Bellactis Dube, 1983

Genus Bellactis Dube, 1983 View in CoL

Diagnosis: (after Dube, 1983 with changes in bold) Aiptasiidae with broad base. Column smooth, thin, with 2–4 rows of cinclides in mid-column; distinction between scapus and capitulum generally distinguishable in living specimens. Mesogleal marginal sphincter weak, alveolar, may be absent in small individuals. Oral disc lobed. Tentacles very numerous, stout. More mesenteries proximally than distally. Mesenteries irregularly arranged; six or seven pairs of perfect mesenteries; first and second cycles fertile. Retractor muscles broad but restricted. Acontia numerous. Asexual reproduction via longitudinal fission and pedal laceration occurs in at least some members. Hosts Symbiodinaceae spp. in gastrodermis.

Cnidom: spirocysts (tentacles), basitrichs (pedal disc, column, tentacles, actinopharynx, filaments, acontia), and microbasic b-mastigophores (column) and microbasic p-amastigophores (pedal disc, tentacles, actinopharynx, filaments, acontia).

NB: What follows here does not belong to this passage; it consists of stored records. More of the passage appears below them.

-- ==== Sys2Proof/Tests/Slice0.lean ====
section
/-! SUPPORT. Small tests: what the well-formedness check refuses, worked values of the spec, and for every statement
with hypotheses a state and operands that meet them together. -/

namespace Sys2Proof.Tests

set_option Elab.async false

open Sys2Proof Sys2Proof.Machine

/-! ## What the well-formedness check refuses -/

theorem test_known_code_is_no_unknown_request :
    (Instr.unknownRequest 1).wellFormed = false ∧ (Instr.unknownRequest 10).wellFormed = false ∧
      (Instr.unknownRequest 0).wellFormed = true ∧ (Instr.unknownRequest 11).wellFormed = true := by decide

theorem test_request_and_pop_words_are_no_plain_write :
    (Instr.hostWordWrite 0x3178 1).wellFormed = false ∧ (Instr.hostWordWrite 0x3173 0).wellFormed = false ∧
      (Instr.hostWordWrite 0x3177 1).wellFormed = true := by decide

theorem test_long_frames_are_ill_formed :
    (Instr.spoiledFrameEnd (List.replicate 137 0)).wellFormed = false ∧
      (Instr.carriedFrameEnd (List.replicate 137 0)).wellFormed = false ∧
      (Instr.carriedFrameEnd (List.replicate 136 0)).wellFormed = true := by decide +kernel

theorem test_no_word_spells_a_command : decodeTableWord 16 0x1234 = none := rfl

/-! ## States the tests start from -/

/-- Station 9, ACTIVE, every region CURRENT, unowned, its guard open, a frame in progress. -/
def act : State :=
  { State.reset with
    stationState := .active, stationNumber := 9, phase := .inFrame
    regions := Vector.replicate 128
      { state := .current, owner := none, count := 0, guardOpen := true, responding := false } }

/-- `act` before it has joined: every region STALE, its JOIN carried or not. -/
def joining (carried asked : Bool) : State :=
  { State.reset with
    stationState := .joining, stationNumber := 9, phase := .inFrame
    join := some { joinCarried := carried, askCarried := asked } }

/-- A region record with an owner. -/
def owned (s : State) (r : RegionNo) (t : Station) : State := s.setRegion r { s.region r with owner := some t }

/-- Host writes of a run of words. -/
def poke (s : State) (a : Nat) : List Word → State
  | [] => s
  | w :: ws => poke (s.writeWord (BitVec.ofNat 14 a) w) (a + 1) ws

/-- A lane RUNNING at an index. -/
def running (s : State) (l : LaneNo) (i : Index) : State := s.setLane l (State.startedLane i 7)

/-- A frame of this station on the line. -/
def sending (s : State) (slot : SlotId) (body : FrameBody) : State :=
  { s with flight := some { slot := slot, frame := { sender := s.stationNumber, body := body }, attached := true
                            differed := false } }

/-- A lane ON_LINE with its frame. -/
def laneSending (s : State) (l : LaneNo) (f : LaneFrame) : State :=
  sending ((s.placeLaneFrame l f).setLane l { State.startedLane 0 7 with state := .onLine }) (.lane l) f.body

/-- The state after a command. -/
def after (c : Instr) (s : State) : State :=
  match exec c s with
  | .next t => t
  | .fault _ => s
  | .refused _ => s

/-! ## Worked values of the spec -/

theorem test_check_word : checkWord [0x31, 0x32, 0x33, 0x34, 0x35, 0x36, 0x37, 0x38, 0x39] = 0x29B1 := by
  decide +kernel

/-- The UPDATE of 09 section 9.1: station 9 sends AA 55 to offset 4 of region 30. -/
theorem test_update_frame :
    ({ sender := 9, body := .update 30 4 [0xAA, 0x55] } : Frame).content =
      [0x69, 0x06, 0x1E, 0x04, 0x01, 0xAA, 0x55] := by decide

theorem test_frame_is_read_back :
    checkFrame ({ sender := 9, body := .ask 10 3 } : Frame).bytes = some { sender := 9, body := .ask 10 3 } ∧
      LineCode.receive (LineCode.frameCells ({ sender := 9, body := .ask 10 3 } : Frame).bytes) =
        some (({ sender := 9, body := .ask 10 3 } : Frame).bytes, true) := by decide +kernel

/-- Received bytes with their check word right. -/
def sealed (content : List Byte) : List Byte :=
  content ++ [hiByte (checkWord content), loByte (checkWord content)]

theorem checkFrame_sealed (key kind : Byte) (body : List Byte) :
    checkFrame (sealed (key :: kind :: body)) =
      if 132 < body.length then none
      else
        match parseBody kind.toNat body with
        | some b => if key.toNat / 32 = b.keyClass then some { sender := key.setWidth 5, body := b } else none
        | none => none :=
  (checkFrame_parts key kind body _ _).trans (by rw [if_pos rfl] <;> rfl)

/-- An IMAGE of too few or too many bytes is bad; its owner byte is none from 32 on (R10, R39). -/
theorem test_image_bytes :
    checkFrame (sealed (0x49 :: 5 :: ([0x9E, 31, 1, 2] ++ List.replicate 128 7))) =
        some { sender := 9, body := .image 30 (some 31) 0x0102 (List.replicate 128 7) } ∧
      checkFrame (sealed (0x49 :: 5 :: ([0x9E, 32, 1, 2] ++ List.replicate 128 7))) =
        some { sender := 9, body := .image 30 none 0x0102 (List.replicate 128 7) } ∧
      checkFrame (sealed (0x49 :: 5 :: ([30, 0, 0, 0] ++ List.replicate 127 7))) = none ∧
      checkFrame (sealed (0x49 :: 5 :: ([30, 0, 0, 0] ++ List.replicate 129 7))) = none := by
  simp only [checkFrame_sealed]
  decide +kernel

/-- Bytes that spell a frame: bit 7 of a region byte is read as R10 and R53 say. -/
theorem test_clean_bytes :
    checkFrame (sealed [0x29, 2, 0x9E]) = some { sender := 9, body := .claim true 30 } ∧
      checkFrame (sealed [0x29, 3, 0x9E]) = some { sender := 9, body := .release 30 } ∧
      checkFrame (sealed [0x3F, 4, 127, 0]) = some { sender := 31, body := .ask 127 1 } ∧
      checkFrame (sealed [0x69, 6, 30, 127, 0, 0x55]) = some { sender := 9, body := .update 30 127 [0x55] } := by
  decide +kernel

/-- Bytes that are bad though their check word is right, each for one condition of R38 or R39, and a wrong check word. -/
theorem test_bad_bytes :
    checkFrame (sealed [0x09, 7]) = none ∧ checkFrame (sealed [0x89, 0]) = none ∧ checkFrame (sealed [0x29, 0]) = none ∧
      checkFrame (sealed [0x09, 0, 0]) = none ∧ checkFrame (sealed [0x29, 4, 127, 1]) = none ∧
      checkFrame (sealed [0x69, 6, 30, 127, 1, 0x55, 0x55]) = none ∧ checkFrame (sealed [0x69, 6, 30, 0, 1, 0x55]) = none ∧
      checkFrame ([0x09, 0] ++ [0, 0]) = none ∧ checkFrame (sealed [0x09]) = none := by
  decide +kernel

/-- The scatter chain of 09 section 9.2. -/
def scatter : State :=
  poke (poke (poke act 0x2948 [0x0022, 0x000C, 0x0010, 0x0100]) 0x2950 [0x0006, 0, 0, 0, 0x003C])
    0x29E0 [0x0042, 0, 0x0008, 0x0200, 0, 0, 0, 0x0007]

theorem test_scatter_group :
    Entry.readGroup scatter.chain .get 41 =
      .ok { segs := [(256, 16), (512, 8)], total := 24, last := 60, next := false, size := 3
            note := some (60, 7), notes := 1 } := by decide +kernel

/-- A GET of one byte at an odd staging address writes half of a word (R111). -/
theorem test_get_writes_half_a_word :
    (after (.entryTake 0)
      (running (poke { act with area := [(5, 0x77)] } 0x2800 [0x0002, 0x0500, 0x0001, 0x0003]) 0 0)).hostRead 0x2001 =
      0x7700 := by decide +kernel

theorem test_empty_store_ends_bad_entry :
    (after (.entryTake 0) (running act 0 0)).hostRead 0x3161 = 0x0009 := by decide +kernel

theorem test_start_takes_lane_0 :
    (after .start { act with p0 := 40, p1 := 5 }).hostRead 0x3179 = 0x0001 ∧
      (after .start { act with p0 := 40, p1 := 5 }).hostRead 0x3102 = 0x2828 := by decide +kernel

theorem test_configure_offers_a_join :
    (after .configure { State.reset with p0 := 0x12 }).hostRead 0x3171 = 0x0012 ∧
      (after .configure { State.reset with p0 := 0x12 }).hostRead 0x3170 = 0x0001 ∧
      (after .configure { State.reset with p0 := 0x12 }).stationSlot =
        some { frame := .join, attempts := 0, held := false } := by decide +kernel

theorem test_guards_show_in_the_status_words :
    (after .guardShut { act with p0 := 127, p1 := 1 }).hostRead 0x307F = 0x0002 ∧
      (after .guardShut { act with p0 := 127, p1 := 1 }).hostRead 0x307E = 0x0006 := by decide +kernel

/-- A peer's UPDATE reaches the area and fires a watch (R7, R159). -/
theorem test_update_fires_a_watch :
    let s := after (.carriedFrameEnd ({ sender := 3, body := .update 30 4 [0xAA, 0x55] } : Frame).bytes)
      (after .watchArm { act with p0 := 2, p1 := 30, p2 := 1 })
    s.hostRead 0x0782 = 0x55AA ∧ s.hostRead 0x309E = 1 ∧ s.queue.length = 1 ∧
      (after (.pop 0) s).queue = [] := by decide +kernel

/-- A frame's end reaches only a line unit that has received the frame: not one released in its middle (R30). -/
theorem test_released_in_a_frame_receives_none_of_it :
    let s := after .configure { State.reset with p0 := 0 }
    s.phase = .counting ∧
      after (.carriedFrameEnd ({ sender := 3, body := .update 30 4 [0xAA] } : Frame).bytes) s = s ∧
      after .framingBreak s = s ∧ after (.spoiledFrameEnd []) s = s := by decide +kernel

/-- The seize's LOST record goes before the report of a watch on the region, and takes the last slot (R13, R64). -/
theorem test_loss_is_posted_before_the_report :
    let s := { owned (after .watchArm { act with p0 := 2, p1 := 30, p2 := 2 }) 30 9 with
               queue := List.replicate 31 (.lost 0 3) }
    let t := after (.carriedFrameEnd ({ sender := 3, body := .claim true 30 } : Frame).bytes) s
    t.queue = List.replicate 31 (.lost 0 3) ++ [.lost 30 3] ∧ t.waiting = [.watch 2] := by decide +kernel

Explanation of changes: The diagnosis above incorporates information from previous descriptions and revisions ( Grajales and Rodríguez 2014; Ocaña et al. 2015) and information from the species described here. Per these additional records, we note that the base of many specimens is regular and oval, rather than irregular as described by Dube (1983), although this feature varies among specimens and depends on the state of contraction. Likewise, the column is variable in height, from squat to elongate, depending on contraction. Whether the column is divided into a capitulum and scapus is not known for B. caeruleus , but in B. ilkalyseae and B. lux , this distinction is visible in living specimens (see Discussion). Tentacles are stout and may appear short relative to the column when the animal is extended. Retractor muscles restricted to diffuse: Grajales and Rodriguez (2014: Fig. 18A) show sections through the type species B. ilkalyseae that are wide but restricted, and we see the same morphology in the new species described here and in B. caeruleus . Asexual reproduction via longitudinal fission has been documented in B. ilkalyseae (see OLIVEIRA and Gomes 2005) and pedal laceration is reported for B. caeruleus (see Ocaña et al. 2015), so Dube’s (1983) statement that they are not capable of asexual reproduction is incorrect and has been corrected in the genus diagnosis. Previous accounts of B. ilkalyseae and B. caeruleus describing irregularly-placed tentacles may be attributable to asexual reproduction, as might the variation in the shape of the pedal disc. We have amended the identity of the photosymbionts to reflect contemporary taxonomy of that lineage.